[THE TASK]:
Using the data below, output the first line and every line after it up to and including the line containing "Inst.code_ofCode, hzero, hopc]", exactly as written and with nothing added.

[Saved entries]

/-- The fields that decode to a command are its own. -/
theorem Cmd32.eq_fields_of_decode {c : Cmd32} {i : Instr} (h : c.decode = .command i) : c = i.fields := by
  obtain ⟨opc, rd, rs1, rs2, rs3, mode, inst, rsv⟩ := c
  simp only [Cmd32.decode] at h
  split at h
  case h_12 => cases h
  all_goals
    rename_i hopc
    obtain ⟨rfl, hzero⟩ := requireZero_command h
    simp only [List.forall_mem_cons, Fin.val_eq_zero_iff] at hzero
    simp [Instr.fields, Fin.ext_iff, Mode.code_ofCode, Inst.code_ofCode, hzero, hopc]

theorem decode_eq_command_iff (w : Word) (i : Instr) : decode w = .command i ↔ Cmd32.ofWord w = i.fields :=
  ⟨Cmd32.eq_fields_of_decode, fun h => by rw [decode, h, Cmd32.decode_fields]⟩

/-- Settles O1: the fields of a command survive in its word. -/
theorem encodeThenDecodeIsIdentity : Obligations.EncodeThenDecodeIsIdentity := fun i =>
  (decode_eq_command_iff _ i).mpr (Cmd32.ofWord_toWord i.fields)

/-- Settles O2: the word's fields are those of the command, and a word is made of its fields. -/
theorem decodeThenEncodeIsIdentity : Obligations.DecodeThenEncodeIsIdentity := by
  unfold Obligations.DecodeThenEncodeIsIdentity
  intro w i h
  rw [encode, ← (decode_eq_command_iff w i).mp h, Cmd32.toWord_ofWord]

/-! ### Match and mask, field by field (R102) -/

/-- Fields masked by fields. -/
def Cmd32.and (c m : Cmd32) : Cmd32 where
  opc := c.opc &&& m.opc
  rd := c.rd &&& m.rd
  rs1 := c.rs1 &&& m.rs1
  rs2 := c.rs2 &&& m.rs2
  rs3 := c.rs3 &&& m.rs3
  mode := c.mode &&& m.mode
  inst := c.inst &&& m.inst
  rsv := c.rsv &&& m.rsv

theorem bitField_and (v m : Word) (lo width : Nat) :
    bitField (v &&& m) lo width = bitField v lo width &&& bitField m lo width := by
  simp only [bitField, BitVec.toNat_and, Nat.and_div_two_pow, Nat.and_mod_two_pow]

theorem fin_ofNat_and (k a b : Nat) :
    Fin.ofNat (2 ^ k) (a &&& b) = Fin.ofNat (2 ^ k) a &&& Fin.ofNat (2 ^ k) b := by
  rw [Fin.ext_iff, Fin.and_val]
  exact Nat.and_mod_two_pow

theorem fin_and_allOnes (k : Nat) (x : Fin (2 ^ k)) : x &&& Fin.ofNat (2 ^ k) (2 ^ k - 1) = x := by
  rw [Fin.ext_iff, Fin.and_val, Fin.val_ofNat, Nat.mod_eq_of_lt (Nat.sub_one_lt (Nat.two_pow_pos k).ne'),
    Nat.and_two_pow_sub_one_eq_mod, Nat.mod_eq_of_lt x.isLt]

theorem fin_and_zero {n : Nat} [NeZero n] (x : Fin n) : x &&& 0 = 0 := by
  simp [Fin.ext_iff]

/-- Masking a word masks each of its fields. -/
theorem Cmd32.ofWord_and (w m : Word) : Cmd32.ofWord (w &&& m) = (Cmd32.ofWord w).and (Cmd32.ofWord m) := by
  simp only [Cmd32.ofWord, Cmd32.and, bitField_and, Cmd32.mk.injEq]
  exact ⟨fin_ofNat_and 6 _ _, fin_ofNat_and 4 _ _, fin_ofNat_and 4 _ _, fin_ofNat_and 4 _ _,
    fin_ofNat_and 4 _ _, fin_ofNat_and 2 _ _, fin_ofNat_and 1 _ _, fin_ofNat_and 7 _ _⟩

theorem Cmd32.ofWord_inj {v w : Word} : Cmd32.ofWord v = Cmd32.ofWord w ↔ v = w :=
  ⟨fun h => by rw [← toWord_ofWord v, h, toWord_ofWord], congrArg _⟩

/-- The command of a row of the opcode map with its operands in the fields `c` (R102); the row's other fields
are not looked at. -/
def Op.instr : Op → Cmd32 → Instr
  | .sat16, c => .sat16 c.rd c.rs1
  | .scale, c => .scale c.rd c.rs1 c.rs2 c.rs3
  | .norm, c => .norm c.rd c.rs1 c.rs2
  | .sincos, c => .sincos c.rd c.rs1
  | .polar, c => .polar c.rd c.rs1 c.rs2
  | .vrot, c => .vrot c.rd c.rs1 c.rs2
  | .clarke, c => .clarke c.rd c.rs1 c.rs2
  | .svc, c => .svc c.rd c.rs1 c.rs2
  | .pid, c => .pid c.rd c.rs1 c.rs2 c.rs3 (.ofCode c.inst)
  | .est, c => .est c.rd c.rs1 c.rs2 (.ofCode c.mode)
  | .pipe, c => .pipe c.rd c.rs1 c.rs2 c.rs3 (.ofCode c.mode)

@[simp] theorem Op.instr_op (op : Op) (c : Cmd32) : (op.instr c).op = op := by cases op <;> rfl

theorem Op.instr_fields (i : Instr) : i.op.instr i.fields = i := by
  cases i with
  | pid rd rs1 rs2 rs3 n => exact congrArg (Instr.pid rd rs1 rs2 rs3) n.ofCode_code
  | est rd rs1 rs2 m => exact congrArg (Instr.est rd rs1 rs2) m.ofCode_code
  | pipe rd rs1 rs2 rs3 m => exact congrArg (Instr.pipe rd rs1 rs2 rs3) m.ofCode_code
  | _ => rfl

/-- The fields that a row's mask keeps, all of their bits (R102). -/
def Op.maskFields : Op → Cmd32
  | .sat16 | .sincos => ⟨63, 0, 0, 15, 15, 3, 1, 127⟩
  | .scale => ⟨63, 0, 0, 0, 0, 3, 1, 127⟩
  | .norm | .polar | .vrot | .clarke | .svc => ⟨63, 0, 0, 0, 15, 3, 1, 127⟩
  | .pid => ⟨63, 0, 0, 0, 0, 3, 0, 127⟩
  | .est => ⟨63, 0, 0, 0, 15, 0, 1, 127⟩
  | .pipe => ⟨63, 0, 0, 0, 0, 0, 1, 127⟩

/-- The fields of the word 0. -/
def Cmd32.zero : Cmd32 := ⟨0, 0, 0, 0, 0, 0, 0, 0⟩

/-- The match and mask columns of the opcode map, in fields: a row's pattern is the word of its command with
every operand 0. -/
theorem opcodeMap_fields : ∀ row ∈ opcodeMap, Cmd32.ofWord row.mask = row.op.maskFields ∧
    Cmd32.ofWord row.pattern = (row.op.instr .zero).fields := by decide

theorem opcodeMap_has_row (op : Op) : ∃ row ∈ opcodeMap, row.op = op := by cases op <;> decide

/-- Fields masked as a row asks give the row's pattern exactly when they are those of a command of the row. -/
theorem Op.mask_eq_iff (op : Op) (c : Cmd32) :
    c.and op.maskFields = (op.instr .zero).fields ↔ c = (op.instr c).fields := by
  obtain ⟨opc, rd, rs1, rs2, rs3, mode, inst, rsv⟩ := c
  have hopc : opc &&& 63 = opc := fin_and_allOnes 6 opc
  have hrs2 : rs2 &&& 15 = rs2 := fin_and_allOnes 4 rs2
  have hrs3 : rs3 &&& 15 = rs3 := fin_and_allOnes 4 rs3
  have hmode : mode &&& 3 = mode := fin_and_allOnes 2 mode
  have hinst : inst &&& 1 = inst := fin_and_allOnes 1 inst
  have hrsv : rsv &&& 127 = rsv := fin_and_allOnes 7 rsv
  cases op <;> simp [Op.instr, Instr.fields, Cmd32.and, Op.maskFields, Cmd32.zero,
    Mode.code_ofCode, Inst.code_ofCode, fin_and_zero, hopc, hrs2, hrs3, hmode, hinst, hrsv]

theorem OpRow.selected_iff {row : OpRow} (hrow : row ∈ opcodeMap) (w : Word) :
    w &&& row.mask = row.pattern ↔ ∃ i, decode w = .command i ∧ i.op = row.op := by
  obtain ⟨hmask, hpattern⟩ := opcodeMap_fields row hrow
  rw [← Cmd32.ofWord_inj, Cmd32.ofWord_and, hmask, hpattern, Op.mask_eq_iff]
  constructor
  · exact fun h => ⟨_, (decode_eq_command_iff w _).mpr h, Op.instr_op _ _⟩
  · rintro ⟨i, hd, hop⟩
    rw [(decode_eq_command_iff w i).mp hd, ← hop, Op.instr_fields]
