-- ==== Sys2Proof/Machine/Fetch.lean ====
section
/-! DEFINITION. What the machine does next. Between commands it takes the host's next action (spec/10_state.md R12,
R25). In a state inside `LZ.RUN` or `ES.DECODE` it goes on with that command's own loop: the next token or the next
record. No step ends inside a command, so such a state is met only where it is built
(notes/assumptions/2.md). -/

namespace Sys2Proof.Machine

/-- What a step comes to before any instruction's meaning. -/
inductive Fetched where
  /-- An instruction to run, and the state it runs in. -/
  | instr (i : Instr) (s : State)
  /-- The step is over without an instruction. -/
  | ended (o : Host.Outcome State Fault Refusal)

/-- The token at the read cursor, whose control bit is `bit`. -/
def tokenAt (bit : Bool) (s : State) : Instr := tokenOf bit (lzPeek s 0) (lzPeek s 1) (lzPeek s 2)

/-- The first pending action is taken from the queue. -/
def takeAction (rest : List HostAction) (s : State) : State := { s with host := { s.host with pending := rest } }

/-- The host's next action (spec/10_state.md R25). An illegal word raises `E_ILLEGAL` with `EINFO = cmd[63:32]` and
changes nothing else (spec/30_encoding.md R66). With no action the engine waits. -/
def fetchHost (c : Config) (s : State) : Fetched :=
  match s.host.pending with
  | [] => .ended (.next s)
  | act :: rest =>
    let t := takeAction rest s
    match act with
    | .loadIN bytes => .ended (hostLoad c bytes t)
    | .issue cmd =>
      match decode (.command cmd) with
      | .ok i => .instr i t
      | .error _ => .ended (.next (raise .illegal (highHalf cmd).toNat t))
    | .readCSR no => .ended (.next (answered (.csr (t.readCSR no)) t))
    | .readOut a => .ended (.next (answered (.byte (t.readOut a)) t))
    | .readEvent stream k => .ended (.next (answered (t.readEvent stream k) t))
    | .reset => .ended (.next (hardReset t))

/-- The next token cycle of a run in progress (spec/41_lz_decompressor.md R104 to R106). -/
def fetchToken (s : State) : Fetched :=
  match lzFetch s with
  | .ended t => .ended (.next t)
  | .token bit t => .instr (tokenAt bit t) t

/-- The next record of a decode in progress (spec/42_event_streams.md R132). -/
def fetchRecord (s : State) : Fetched :=
  match esFetch s with
  | .ended t => .ended (.next t)
  | .record stream b0 b1 t => .instr (decodeRecord stream b0 b1) t

/-- What the machine does next. -/
def fetch (c : Config) (s : State) : Fetched :=
  if s.esm.walk.busy then fetchRecord s
  else
    match s.lzd.st with
    | .hdr => .ended (.next (lzHeader c s))
    | .run => fetchToken s
    | .copy => .ended (.next (lzCopy s.lzd.cnt.toNat s))
    | .idle | .done | .fail => fetchHost c s

/-! ## Placing an instruction where the next step fetches it (notes/assumptions/7.md) -/

/-- `LZ_ST` as it stands between commands. -/
def settledSt : LzSt → LzSt
  | .idle | .hdr | .run | .copy => .idle
  | .done => .done
  | .fail => .fail

/-- The host's next action is to issue `cmd`. -/
def placeCommand (cmd : Command) (s : State) : State :=
  { s with
    lzd := { s.lzd with st := settledSt s.lzd.st }
    esm := { s.esm with walk := {} }
    host := { s.host with pending := .issue cmd :: s.host.pending } }

/-- A run is in progress whose slice is the token's bytes and whose next control bit is `bit`. -/
def placeToken (bit : Bool) (bytes : List Byte) (s : State) : State :=
  { s with
    inp := Space.ofBytes bytes
    esm := { s.esm with walk := {} }
    lzd :=
      { s.lzd with
        st := .run, base := 0, src := 0, stop := BitVec.ofNat 33 bytes.length
        ctl := if bit then 0x80 else 0x00, nbits := 8
        decl := if s.lzd.out.len = 2 ^ 32 - 1 then 0 else BitVec.allOnes 32 } }

/-- A decode is in progress whose region holds the one record. -/
def placeRecord (stream : Stream) (b0 b1 : Byte) (s : State) : State :=
  let nF : Byte := if stream = .face then 1 else 0
  let nS : Byte := if stream = .stick then 1 else 0
  let nD : Byte := if stream = .dpad then 1 else 0
  { s with
    inp := Space.ofBytes [0, nF, 0, nS, 0, nD, 0, 0, b0, b1]
    esm :=
      { s.esm with
        cntF := nF.zeroExtend 16, cntS := nS.zeroExtend 16, cntD := nD.zeroExtend 16
        walk := { busy := true, sp := .input, addr := 0, len := 10, p := 8 } } }

/-- An encoded instruction is placed where the next step fetches it. -/
def placeEncoded (e : Encoded) (s : State) : State :=
  match e with
  | .command cmd => placeCommand cmd s
  | .token bit bytes => placeToken bit bytes s
  | .record stream b0 b1 => placeRecord stream b0 b1 s

/-- A word of the opcode table is placed where the next step fetches it; a word that is no row's changes nothing. -/
def placeWord (nbits w : Nat) (s : State) : State :=
  if nbits = 64 then placeEncoded (.command (BitVec.ofNat 64 w)) s
  else
    match decodeTableWord nbits w with
    | some i => placeEncoded (encode i) s
    | none => s

end Sys2Proof.Machine
end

[RESPONSE AREA]:
/-- The fields that decode to a command are its own. -/
theorem Cmd32.eq_fields_of_decode {c : Cmd32} {i : Instr} (h : c.decode = .command i) : c = i.fields := by
  obtain ⟨opc, rd, rs1, rs2, rs3, mode, inst, rsv⟩ := c
  simp only [Cmd32.decode] at h
  split at h
  case h_12 => cases h
  all_goals
    rename_i hopc
    obtain ⟨rfl, hzero⟩ := requireZero_command h
    simp only [List.forall_mem_cons, Fin.val_eq_zero_iff] at hzero
    simp [Instr.fields, Fin.ext_iff, Mode.code_ofCode, Inst.code_ofCode, hzero, hopc]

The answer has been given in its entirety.